Well, I think that this is all very interesting. I was just stung by a wasp about two hours ago. It started to get raised and white with a little red dot in the centre and then it became red for about a 3 cm radius around the sting. I remembered that I had heard that acid was effective, so I put vinegar on a cloth and wrapped the sting with it. Instantly the pain lessened and within two hours my skin appeared normal. Last time I was stung I did not do this and my leg hurt for around three days. My daughter thinks that it is the power of the mind ( an equally interesting proposition). But let's just say that my own personal experiment confirmed that, for whatever reason, vinegar seemed to be an effective antidote to a wasp sting.
I tried vinegar first and it relieved the pain immediately. Then I tried putting on baking soda to see what that would do, and it started hurting again. When I put the vinegar on it again, once again it felt better. I put a handkerchief soaked in vinegar on the sting and the pain and redness were completely gone within an hour.
John asks: "What acid does a bee sting contain?"
Answer: Bee venom is slightly acidic and contains formic acid - but the major finding is that it is not the acidity of bee venom that causes the pain and the swelling, but rather lots of other nasty ingredients. If the theory is that the sting stops hurting once the PH hits neutral it is hard to believe that sloshing an indeterminate amount of vinegar or baking soda on a wound would have such a precise effect. Also, the venom is injected under the skin so any application of acid or alkali is unlikely to penetrate to even get near the venom. It may well stop hurting whatever you apply to the wound - some people swear that meat tenderizer is the best salve for both. Check the Insect Stings website for more information. Bee venom contains up to 65 chemical components, many of which are protein enzymes.

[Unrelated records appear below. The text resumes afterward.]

-- ==== Sys2Proof/Machine/State.lean ====
section
/-! DEFINITION. The state of the machine (10_state.md R20 to R41), the reasons a step can stop, and reset. -/

namespace Sys2Proof.Machine

/-- The four fatal conditions (60_exceptions.md R200). The spec describes what each does to the state (R204), so a step that
meets one answers a NEXT state whose FAULT holds its record, never `Host.Outcome.fault` (assumption 4). -/
inductive Fault where
  /-- The fetched word is no instruction; raised by decoding in the step (R102). Recorded as the spec says: safe. -/
  | unknownOpcode
  /-- An effective address is `MEM_SIZE` or more; raised by the fetch, `DRW`, `LD B`, `LD [I]` and `LD Vx,[I]` (R67).
  Recorded as the spec says: safe. -/
  | memoryOutOfBounds
  /-- `RET` with an empty call stack; raised by `RET` (R28). Recorded as the spec says: safe. -/
  | stackUnderflow
  /-- `CALL` with a full call stack; raised by `CALL` (R27). The spec's own bound, safe: the model halts where an unbounded
  stack goes on, and the unbounded stack is the configuration `stackDepth := none`. -/
  | stackOverflow
  deriving DecidableEq, Repr

/-- Why the model gives no next state. -/
inductive Refusal where
  /-- An instruction without a meaning yet; only an arm of `exec` answers it. Safe. -/
  | notModelled (mnemonic : String)
  /-- The step samples, or the host sets, a snapshot that breaks the host's duties; the spec puts it outside itself and asks
  for a refusal (10_state.md R33). Raised by `step` and `State.setInput`. Safe. -/
  | inconsistentInput
  /-- The parameters break the constraints that every rule assumes (00_scope.md R7). Raised by `step`. Safe. -/
  | badConfiguration
  /-- The host loads more than `MEM_SIZE - ORIGIN` bytes; the whole load is refused (70_reset_and_hazards.md R233). Raised by
  `State.load`. Safe. -/
  | imageTooLong
  deriving DecidableEq, Repr

/-- The record of a fault, `kind, code, at_pc, opcode, address` (R203); `code` is `FaultRecord.code`, computed from `kind` (assumption 13). -/
structure FaultRecord where
  /-- `kind`. -/
  kind : Fault
  /-- `at_pc`: the address of the faulting instruction. -/
  atPc : Word
  /-- `opcode`: the fetched word, none when the fetch itself faulted. -/
  opcode : Option Word
  /-- `address`: the failing effective address, an unbounded integer, none for a kind that has no address. -/
  address : Option Nat
  deriving DecidableEq, Repr

/-- The input snapshot `IN` (10_state.md R32). -/
structure Input where
  /-- `IN.keys`: bit `k` is 1 when key `k` is pressed. -/
  keys : BitVec 16
  /-- `IN.last`: the last pressed key. -/
  last : Option Key
  deriving DecidableEq, Repr

/-- The snapshot with every key released. -/
def Input.released : Input := { keys := 0#16, last := none }

/-- The state of one machine (10_state.md, section 1), the inputs of its steps (R32, R34) and its parameters (00_scope.md R6). -/
structure State where
  /-- The OPEN parameters; no instruction changes them (assumption 1). -/
  cfg : Config
  /-- `V0` .. `VF` (R20). -/
  x : Vector Byte 16
  /-- The address register `I` (R22). -/
  i : Word
  /-- The program counter (R23). -/
  pc : Word
  /-- `STACK`, the most recently pushed entry last (R26). -/
  stack : List Word
  /-- `MEM`: the cells that differ from the reset contents, addresses rising (R29, assumption 7). -/
  mem : List Host.Cell
  /-- `FB`: `DISPLAY_H` rows of `DISPLAY_W` pixels, true for on (R30). -/
  fb : List (List Bool)
  /-- `DT` (R35). -/
  dt : Byte
  /-- `FAULT` (R36). -/
  fault : Option FaultRecord
  /-- `IN`: the snapshot this step sees (R32, assumption 2). -/
  input : Input
  /-- The model's own: the snapshots the host supplies to the coming steps, one a step (assumption 2). -/
  pending : List Input
  /-- The model's own: the bytes a substituted fixed-sequence random source still supplies (R34, assumption 3). -/
  random : List Byte
  /-- The model's own: how many random bytes were drawn; the free value is applied to it (assumption 3). -/
  draws : Nat
  deriving DecidableEq, Repr

/-- What a step or an instruction answers. -/
abbrev Result := Host.Outcome State Fault Refusal

/-- A machine right after its construction with given parameters (10_state.md R41, 70_reset_and_hazards.md R230). -/
def State.resetWith (c : Config) : State where
  cfg := c
  x := Vector.replicate 16 0x00#8
  i := 0x0000#16
  pc := 0x0200#16
  stack := []
  mem := []
  fb := List.replicate c.displayH (List.replicate c.displayW false)
  dt := 0x00#8
  fault := none
  input := Input.released
  pending := []
  random := []
  draws := 0

/-- A machine right after its construction with the default parameters. -/
def State.reset : State := State.resetWith Config.standard

end Sys2Proof.Machine
end

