-- ==== Sys2Proof/Laws/State.lean ====
section
/-! SUPPORT. One lemma per field per update of the state, each true by rfl, and what an update leaves of a register, a byte
and a pixel; so that no proof unfolds a record update. -/

namespace Sys2Proof.Machine

variable (s : State)

@[simp] theorem setReg_cfg (r : Reg) (v : Byte) : (s.setReg r v).cfg = s.cfg := rfl
@[simp] theorem setReg_i (r : Reg) (v : Byte) : (s.setReg r v).i = s.i := rfl
@[simp] theorem setReg_pc (r : Reg) (v : Byte) : (s.setReg r v).pc = s.pc := rfl
@[simp] theorem setReg_stack (r : Reg) (v : Byte) : (s.setReg r v).stack = s.stack := rfl
@[simp] theorem setReg_mem (r : Reg) (v : Byte) : (s.setReg r v).mem = s.mem := rfl
@[simp] theorem setReg_fb (r : Reg) (v : Byte) : (s.setReg r v).fb = s.fb := rfl
@[simp] theorem setReg_dt (r : Reg) (v : Byte) : (s.setReg r v).dt = s.dt := rfl
@[simp] theorem setReg_fault (r : Reg) (v : Byte) : (s.setReg r v).fault = s.fault := rfl
@[simp] theorem setReg_input (r : Reg) (v : Byte) : (s.setReg r v).input = s.input := rfl
@[simp] theorem setReg_pending (r : Reg) (v : Byte) : (s.setReg r v).pending = s.pending := rfl
@[simp] theorem setReg_random (r : Reg) (v : Byte) : (s.setReg r v).random = s.random := rfl
@[simp] theorem setReg_draws (r : Reg) (v : Byte) : (s.setReg r v).draws = s.draws := rfl
@[simp] theorem setReg_byteAt (r : Reg) (v : Byte) (adr : Nat) : (s.setReg r v).byteAt adr = s.byteAt adr := rfl
@[simp] theorem setReg_pixel (r : Reg) (v : Byte) (py px : Nat) : (s.setReg r v).pixel py px = s.pixel py px := rfl

@[simp] theorem setI_cfg (v : Word) : (s.setI v).cfg = s.cfg := rfl
@[simp] theorem setI_x (v : Word) : (s.setI v).x = s.x := rfl
@[simp] theorem setI_i (v : Word) : (s.setI v).i = v := rfl
@[simp] theorem setI_pc (v : Word) : (s.setI v).pc = s.pc := rfl
@[simp] theorem setI_stack (v : Word) : (s.setI v).stack = s.stack := rfl
@[simp] theorem setI_mem (v : Word) : (s.setI v).mem = s.mem := rfl
@[simp] theorem setI_fb (v : Word) : (s.setI v).fb = s.fb := rfl
@[simp] theorem setI_dt (v : Word) : (s.setI v).dt = s.dt := rfl
@[simp] theorem setI_fault (v : Word) : (s.setI v).fault = s.fault := rfl
@[simp] theorem setI_input (v : Word) : (s.setI v).input = s.input := rfl
@[simp] theorem setI_pending (v : Word) : (s.setI v).pending = s.pending := rfl
@[simp] theorem setI_random (v : Word) : (s.setI v).random = s.random := rfl
@[simp] theorem setI_draws (v : Word) : (s.setI v).draws = s.draws := rfl
@[simp] theorem setI_reg (v : Word) (q : Reg) : (s.setI v).reg q = s.reg q := rfl
@[simp] theorem setI_byteAt (v : Word) (adr : Nat) : (s.setI v).byteAt adr = s.byteAt adr := rfl
@[simp] theorem setI_pixel (v : Word) (py px : Nat) : (s.setI v).pixel py px = s.pixel py px := rfl

@[simp] theorem setPc_cfg (v : Word) : (s.setPc v).cfg = s.cfg := rfl
@[simp] theorem setPc_x (v : Word) : (s.setPc v).x = s.x := rfl
@[simp] theorem setPc_i (v : Word) : (s.setPc v).i = s.i := rfl
@[simp] theorem setPc_pc (v : Word) : (s.setPc v).pc = v := rfl
@[simp] theorem setPc_stack (v : Word) : (s.setPc v).stack = s.stack := rfl
@[simp] theorem setPc_mem (v : Word) : (s.setPc v).mem = s.mem := rfl
@[simp] theorem setPc_fb (v : Word) : (s.setPc v).fb = s.fb := rfl
@[simp] theorem setPc_dt (v : Word) : (s.setPc v).dt = s.dt := rfl
@[simp] theorem setPc_fault (v : Word) : (s.setPc v).fault = s.fault := rfl
@[simp] theorem setPc_input (v : Word) : (s.setPc v).input = s.input := rfl
@[simp] theorem setPc_pending (v : Word) : (s.setPc v).pending = s.pending := rfl
@[simp] theorem setPc_random (v : Word) : (s.setPc v).random = s.random := rfl
@[simp] theorem setPc_draws (v : Word) : (s.setPc v).draws = s.draws := rfl
@[simp] theorem setPc_reg (v : Word) (q : Reg) : (s.setPc v).reg q = s.reg q := rfl
@[simp] theorem setPc_byteAt (v : Word) (adr : Nat) : (s.setPc v).byteAt adr = s.byteAt adr := rfl
@[simp] theorem setPc_pixel (v : Word) (py px : Nat) : (s.setPc v).pixel py px = s.pixel py px := rfl

@[simp] theorem setDt_cfg (v : Byte) : (s.setDt v).cfg = s.cfg := rfl
@[simp] theorem setDt_x (v : Byte) : (s.setDt v).x = s.x := rfl
@[simp] theorem setDt_i (v : Byte) : (s.setDt v).i = s.i := rfl
@[simp] theorem setDt_pc (v : Byte) : (s.setDt v).pc = s.pc := rfl
@[simp] theorem setDt_stack (v : Byte) : (s.setDt v).stack = s.stack := rfl
@[simp] theorem setDt_mem (v : Byte) : (s.setDt v).mem = s.mem := rfl
@[simp] theorem setDt_fb (v : Byte) : (s.setDt v).fb = s.fb := rfl
@[simp] theorem setDt_dt (v : Byte) : (s.setDt v).dt = v := rfl
@[simp] theorem setDt_fault (v : Byte) : (s.setDt v).fault = s.fault := rfl
@[simp] theorem setDt_input (v : Byte) : (s.setDt v).input = s.input := rfl
@[simp] theorem setDt_pending (v : Byte) : (s.setDt v).pending = s.pending := rfl
@[simp] theorem setDt_random (v : Byte) : (s.setDt v).random = s.random := rfl
@[simp] theorem setDt_draws (v : Byte) : (s.setDt v).draws = s.draws := rfl
@[simp] theorem setDt_reg (v : Byte) (q : Reg) : (s.setDt v).reg q = s.reg q := rfl
@[simp] theorem setDt_byteAt (v : Byte) (adr : Nat) : (s.setDt v).byteAt adr = s.byteAt adr := rfl
@[simp] theorem setDt_pixel (v : Byte) (py px : Nat) : (s.setDt v).pixel py px = s.pixel py px := rfl

@[simp] theorem setStack_cfg (v : List Word) : (s.setStack v).cfg = s.cfg := rfl
@[simp] theorem setStack_x (v : List Word) : (s.setStack v).x = s.x := rfl
@[simp] theorem setStack_i (v : List Word) : (s.setStack v).i = s.i := rfl
@[simp] theorem setStack_pc (v : List Word) : (s.setStack v).pc = s.pc := rfl
@[simp] theorem setStack_stack (v : List Word) : (s.setStack v).stack = v := rfl
@[simp] theorem setStack_mem (v : List Word) : (s.setStack v).mem = s.mem := rfl
@[simp] theorem setStack_fb (v : List Word) : (s.setStack v).fb = s.fb := rfl
@[simp] theorem setStack_dt (v : List Word) : (s.setStack v).dt = s.dt := rfl
@[simp] theorem setStack_fault (v : List Word) : (s.setStack v).fault = s.fault := rfl
@[simp] theorem setStack_input (v : List Word) : (s.setStack v).input = s.input := rfl
@[simp] theorem setStack_pending (v : List Word) : (s.setStack v).pending = s.pending := rfl
@[simp] theorem setStack_random (v : List Word) : (s.setStack v).random = s.random := rfl
@[simp] theorem setStack_draws (v : List Word) : (s.setStack v).draws = s.draws := rfl
@[simp] theorem setStack_reg (v : List Word) (q : Reg) : (s.setStack v).reg q = s.reg q := rfl
@[simp] theorem setStack_byteAt (v : List Word) (adr : Nat) : (s.setStack v).byteAt adr = s.byteAt adr := rfl
@[simp] theorem setStack_pixel (v : List Word) (py px : Nat) : (s.setStack v).pixel py px = s.pixel py px := rfl

@[simp] theorem setFb_cfg (v : List (List Bool)) : (s.setFb v).cfg = s.cfg := rfl
@[simp] theorem setFb_x (v : List (List Bool)) : (s.setFb v).x = s.x := rfl
@[simp] theorem setFb_i (v : List (List Bool)) : (s.setFb v).i = s.i := rfl
@[simp] theorem setFb_pc (v : List (List Bool)) : (s.setFb v).pc = s.pc := rfl
@[simp] theorem setFb_stack (v : List (List Bool)) : (s.setFb v).stack = s.stack := rfl
@[simp] theorem setFb_mem (v : List (List Bool)) : (s.setFb v).mem = s.mem := rfl
@[simp] theorem setFb_fb (v : List (List Bool)) : (s.setFb v).fb = v := rfl
@[simp] theorem setFb_dt (v : List (List Bool)) : (s.setFb v).dt = s.dt := rfl
@[simp] theorem setFb_fault (v : List (List Bool)) : (s.setFb v).fault = s.fault := rfl
@[simp] theorem setFb_input (v : List (List Bool)) : (s.setFb v).input = s.input := rfl
@[simp] theorem setFb_pending (v : List (List Bool)) : (s.setFb v).pending = s.pending := rfl
@[simp] theorem setFb_random (v : List (List Bool)) : (s.setFb v).random = s.random := rfl
@[simp] theorem setFb_draws (v : List (List Bool)) : (s.setFb v).draws = s.draws := rfl
@[simp] theorem setFb_reg (v : List (List Bool)) (q : Reg) : (s.setFb v).reg q = s.reg q := rfl
@[simp] theorem setFb_byteAt (v : List (List Bool)) (adr : Nat) : (s.setFb v).byteAt adr = s.byteAt adr := rfl

@[simp] theorem setRegs_cfg (v : List Byte) : (s.setRegs v).cfg = s.cfg := rfl
@[simp] theorem setRegs_i (v : List Byte) : (s.setRegs v).i = s.i := rfl
@[simp] theorem setRegs_pc (v : List Byte) : (s.setRegs v).pc = s.pc := rfl
@[simp] theorem setRegs_stack (v : List Byte) : (s.setRegs v).stack = s.stack := rfl
@[simp] theorem setRegs_mem (v : List Byte) : (s.setRegs v).mem = s.mem := rfl
@[simp] theorem setRegs_fb (v : List Byte) : (s.setRegs v).fb = s.fb := rfl
@[simp] theorem setRegs_dt (v : List Byte) : (s.setRegs v).dt = s.dt := rfl
@[simp] theorem setRegs_fault (v : List Byte) : (s.setRegs v).fault = s.fault := rfl
@[simp] theorem setRegs_input (v : List Byte) : (s.setRegs v).input = s.input := rfl
@[simp] theorem setRegs_pending (v : List Byte) : (s.setRegs v).pending = s.pending := rfl
@[simp] theorem setRegs_random (v : List Byte) : (s.setRegs v).random = s.random := rfl
@[simp] theorem setRegs_draws (v : List Byte) : (s.setRegs v).draws = s.draws := rfl
@[simp] theorem setRegs_byteAt (v : List Byte) (adr : Nat) : (s.setRegs v).byteAt adr = s.byteAt adr := rfl
@[simp] theorem setRegs_pixel (v : List Byte) (py px : Nat) : (s.setRegs v).pixel py px = s.pixel py px := rfl

@[simp] theorem poke_cfg (a : Nat) (v : Byte) : (s.poke a v).cfg = s.cfg := rfl
@[simp] theorem poke_x (a : Nat) (v : Byte) : (s.poke a v).x = s.x := rfl
@[simp] theorem poke_i (a : Nat) (v : Byte) : (s.poke a v).i = s.i := rfl
@[simp] theorem poke_pc (a : Nat) (v : Byte) : (s.poke a v).pc = s.pc := rfl
@[simp] theorem poke_stack (a : Nat) (v : Byte) : (s.poke a v).stack = s.stack := rfl
@[simp] theorem poke_mem (a : Nat) (v : Byte) : (s.poke a v).mem = Memory.write s.cfg s.mem a v := rfl
@[simp] theorem poke_fb (a : Nat) (v : Byte) : (s.poke a v).fb = s.fb := rfl
@[simp] theorem poke_dt (a : Nat) (v : Byte) : (s.poke a v).dt = s.dt := rfl
@[simp] theorem poke_fault (a : Nat) (v : Byte) : (s.poke a v).fault = s.fault := rfl
@[simp] theorem poke_input (a : Nat) (v : Byte) : (s.poke a v).input = s.input := rfl
@[simp] theorem poke_pending (a : Nat) (v : Byte) : (s.poke a v).pending = s.pending := rfl
@[simp] theorem poke_random (a : Nat) (v : Byte) : (s.poke a v).random = s.random := rfl
@[simp] theorem poke_draws (a : Nat) (v : Byte) : (s.poke a v).draws = s.draws := rfl
@[simp] theorem poke_reg (a : Nat) (v : Byte) (q : Reg) : (s.poke a v).reg q = s.reg q := rfl
@[simp] theorem poke_pixel (a : Nat) (v : Byte) (py px : Nat) : (s.poke a v).pixel py px = s.pixel py px := rfl

@[simp] theorem drawn_cfg : (s.drawn).cfg = s.cfg := rfl
@[simp] theorem drawn_x : (s.drawn).x = s.x := rfl
@[simp] theorem drawn_i : (s.drawn).i = s.i := rfl
@[simp] theorem drawn_pc : (s.drawn).pc = s.pc := rfl
@[simp] theorem drawn_stack : (s.drawn).stack = s.stack := rfl
@[simp] theorem drawn_mem : (s.drawn).mem = s.mem := rfl
@[simp] theorem drawn_fb : (s.drawn).fb = s.fb := rfl
@[simp] theorem drawn_dt : (s.drawn).dt = s.dt := rfl
@[simp] theorem drawn_fault : (s.drawn).fault = s.fault := rfl
@[simp] theorem drawn_input : (s.drawn).input = s.input := rfl
@[simp] theorem drawn_pending : (s.drawn).pending = s.pending := rfl
@[simp] theorem drawn_random : (s.drawn).random = s.random.tail := rfl
@[simp] theorem drawn_draws : (s.drawn).draws = s.draws + 1 := rfl
@[simp] theorem drawn_reg (q : Reg) : (s.drawn).reg q = s.reg q := rfl
@[simp] theorem drawn_byteAt (adr : Nat) : (s.drawn).byteAt adr = s.byteAt adr := rfl
@[simp] theorem drawn_pixel (py px : Nat) : (s.drawn).pixel py px = s.pixel py px := rfl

My partner got stung by something while out today. The stinger was left behind after he swatted it off, but he said it was definitely a wasp that stung him. As the shops were shut by this time, it was not possible to get him any antihistamines, so we nipped into a nearby pub to raid their first aid box. (if in doubt - the pub always has the answer!). They gave him antiseptic wipes, which helped a little, but not much. When we got home, he splashed a little vinegar on to part of the swelling, and it was immediately obvious which areas had been touched by the vinegar - the 'vinegared' bits instantly looked less red and the swelling was reduced. After two small applications of vinegar, he now claims that the pain is gone, and the stung area looks much less red and swollen. While the empirical certainly definitely suggests that vinegar should be of no benefit to wasp stings, my fiancé has definitely found that it helped him.
Thanks for the good advice people! I was stung by two wasps after sticking my finger into a hidden nest and thought at first, that I had run a shard of metal into my finger since it was such a sharp pain. However, a quick look at your comments on the Internet convinced me that I should try the vinegar solution since the pain was now starting to spread up my working hand and I was somewhat concerned that I would be unable to use the computer which is a key part of my work. Within seconds of immersing my finger in the vinegar, the pain was stopped, and after 20 minutes I removed my finger from the vinegar solution and the pain has not returned. There has been no swelling in the finger, a secondary benefit.